** WHAT THE EXERCISE ASKS **
Your answer should be the line containing "structure FetchLine where" and every line after it to the end of the records below, word for word.

Collected data
=== Begin Enclosure ===

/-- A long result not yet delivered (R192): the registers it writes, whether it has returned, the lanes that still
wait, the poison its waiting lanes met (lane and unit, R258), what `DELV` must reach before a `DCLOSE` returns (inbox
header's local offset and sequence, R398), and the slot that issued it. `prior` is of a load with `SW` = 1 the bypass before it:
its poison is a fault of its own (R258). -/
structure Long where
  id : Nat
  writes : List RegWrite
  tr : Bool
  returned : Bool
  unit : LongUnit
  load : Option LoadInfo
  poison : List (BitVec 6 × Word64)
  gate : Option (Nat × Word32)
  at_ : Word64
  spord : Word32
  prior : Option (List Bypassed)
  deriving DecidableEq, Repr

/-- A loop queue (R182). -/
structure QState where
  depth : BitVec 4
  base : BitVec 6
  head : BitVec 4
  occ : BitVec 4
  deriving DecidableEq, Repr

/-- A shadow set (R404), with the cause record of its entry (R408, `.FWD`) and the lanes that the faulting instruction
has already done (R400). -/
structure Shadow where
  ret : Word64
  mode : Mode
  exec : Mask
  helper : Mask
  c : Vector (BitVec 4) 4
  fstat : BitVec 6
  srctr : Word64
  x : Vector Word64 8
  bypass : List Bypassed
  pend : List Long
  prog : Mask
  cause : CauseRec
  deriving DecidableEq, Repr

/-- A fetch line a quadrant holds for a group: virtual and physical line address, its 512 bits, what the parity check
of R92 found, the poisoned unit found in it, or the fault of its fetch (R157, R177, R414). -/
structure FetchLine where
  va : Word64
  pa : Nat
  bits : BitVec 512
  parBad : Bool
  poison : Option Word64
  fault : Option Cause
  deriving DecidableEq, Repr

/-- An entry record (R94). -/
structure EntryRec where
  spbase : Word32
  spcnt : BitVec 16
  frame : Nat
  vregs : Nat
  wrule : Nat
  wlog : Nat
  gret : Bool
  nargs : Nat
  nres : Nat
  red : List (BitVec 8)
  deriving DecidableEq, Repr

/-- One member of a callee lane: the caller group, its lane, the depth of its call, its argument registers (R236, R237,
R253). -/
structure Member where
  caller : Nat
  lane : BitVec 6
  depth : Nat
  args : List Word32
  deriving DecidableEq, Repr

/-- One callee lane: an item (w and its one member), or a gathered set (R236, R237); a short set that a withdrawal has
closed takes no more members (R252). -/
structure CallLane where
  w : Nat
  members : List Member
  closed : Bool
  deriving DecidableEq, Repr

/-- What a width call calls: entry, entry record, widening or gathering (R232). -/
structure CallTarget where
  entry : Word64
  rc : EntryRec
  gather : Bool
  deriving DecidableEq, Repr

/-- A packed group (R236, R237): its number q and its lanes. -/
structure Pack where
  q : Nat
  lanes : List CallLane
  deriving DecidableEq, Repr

=== End Enclosure ===

** EXERCISE ANSWER **
structure FetchLine where
  va : Word64
  pa : Nat
  bits : BitVec 512
  parBad : Bool
  poison : Option Word64
  fault : Option Cause
  deriving DecidableEq, Repr

/-- An entry record (R94). -/
structure EntryRec where
  spbase : Word32
  spcnt : BitVec 16
  frame : Nat
  vregs : Nat
  wrule : Nat
  wlog : Nat
  gret : Bool
  nargs : Nat
  nres : Nat
  red : List (BitVec 8)
  deriving DecidableEq, Repr

/-- One member of a callee lane: the caller group, its lane, the depth of its call, its argument registers (R236, R237,
R253). -/
structure Member where
  caller : Nat
  lane : BitVec 6
  depth : Nat
  args : List Word32
  deriving DecidableEq, Repr

/-- One callee lane: an item (w and its one member), or a gathered set (R236, R237); a short set that a withdrawal has
closed takes no more members (R252). -/
structure CallLane where
  w : Nat
  members : List Member
  closed : Bool
  deriving DecidableEq, Repr

/-- What a width call calls: entry, entry record, widening or gathering (R232). -/
structure CallTarget where
  entry : Word64
  rc : EntryRec
  gather : Bool
  deriving DecidableEq, Repr

/-- A packed group (R236, R237): its number q and its lanes. -/
structure Pack where
  q : Nat
  lanes : List CallLane
  deriving DecidableEq, Repr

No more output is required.